On Wed, Jan 12, 2011 at 1:55 PM, Darren Staples <dstaples at friendmts.co.uk>wrote:

> Hi,
>
> I'm decoding video frames (various file formats and codecs) and converting
> them into YUV420 format so that I can perform image processing on them.
> And I have the commercial Fluendo codec pack installed.
>
> The pipeline looks like this: uridecodebin -> queue -> ffmpegcolorspace ->
> tee -> queue -> appsink
> YUV420 conversion is done in the ffmpegcolorspace component, and the other
> source pad of the tee is for a future feature.

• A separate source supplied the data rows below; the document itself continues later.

-- ==== Sys2Proof/Machine/TimersInput.lean ====
section
/-! DEFINITION. The timer and input family (spec/46_timers_input.md). The countdown itself is a host operation
(Machine/HostOps.lean). -/

namespace Sys2Proof.Machine

/-- Fx07 LD Vx, DT (R140). -/
def execLdVxDt (x : Reg) (s : State) : Host.Outcome State Fault Refusal := .next (advance (s.setV x s.dt))

/-- Fx0A LD Vx, K (R141): the least pressed key; with none pressed no state changes and the same instruction
runs again at the next step. -/
def execLdVxK (x : Reg) (s : State) : Host.Outcome State Fault Refusal :=
  match leastKey s with
  | some k => .next (advance (s.setV x (BitVec.ofNat 8 k.val)))
  | none => .next s

/-- Fx15 LD DT, Vx (R142). -/
def execLdDtVx (x : Reg) (s : State) : Host.Outcome State Fault Refusal :=
  .next (advance (s.setDt (regOperand s x)))

/-- Fx18 LD ST, Vx (R143). -/
def execLdStVx (x : Reg) (s : State) : Host.Outcome State Fault Refusal :=
  .next (advance (s.setSt (regOperand s x)))

end Sys2Proof.Machine
end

> This is built up dynamically in C, not on a command line.
>
> My problem is that I need to extract the frame timings for each of the
> video frames being processed, and I'm seeing a large variance in this.
> For example, one of my video files is a H.264 MP4, 82s long, 2057 frames
> and plays at 25 fps, so the average frame interval is 40ms.
> When I recover a frame from the appsink component I use the
> gst_element_query_position() function to get the timing for that frame.
> And what I'm seeing is that the timing is highly variable, even from one
> run to the next.
>
> e.g. the time between frames for the first 32 frames for run 1:
> 0: 1020226us
> 1: 0us
> 2: 0us
> 3: 0us
> 4: 0us
> 5: 0us
> 6: 0us
> 7: 0us
> 8: 0us
> 9: 0us
> 10: 0us
> 11: 0us
> 12: 0us
> 13: 0us
> 14: 0us
> 15: 0us
> 16: 0us
> 17: 0us
> 18: 0us
> 19: 0us
> 20: 0us
> 21: 0us
> 22: 0us
> 23: 0us
> 24: 0us
> 25: 0us
> 26: 19774us
> 27: 40000us
> 28: 40000us
> 29: 1022947us
> 30: 46440us
> 31: 23220us
>
> the first 32 frames for run 2:
> 0: 53151us
> 1: 0us
> 2: 26849us
> 3: 40000us
> 4: 40000us
> 5: 40000us
> 6: 40000us
> 7: 40000us
> 8: 40000us
> 9: 40000us
> 10: 40000us
> 11: 40000us
> 12: 40000us
> 13: 40000us
> 14: 40000us
> 15: 40000us
> 16: 40000us
> 17: 40000us
> 18: 40000us
> 19: 40000us
> 20: 1011428us
> 21: 46440us
> 22: 46440us
> 23: 23220us
> 24: 46440us
> 25: 46440us
> 26: 46440us
> 27: 23219us
> 28: 46440us
> 29: 46440us
> 30: 46440us
> 31: 23220us
>
> Why do so many of the frames in the first run above have zero time delta
> between them ?
> Is this a consequence of the file being in H.264/mp4 format ? And if, so is
> there an easy way to 'smooth' out the frame timings ?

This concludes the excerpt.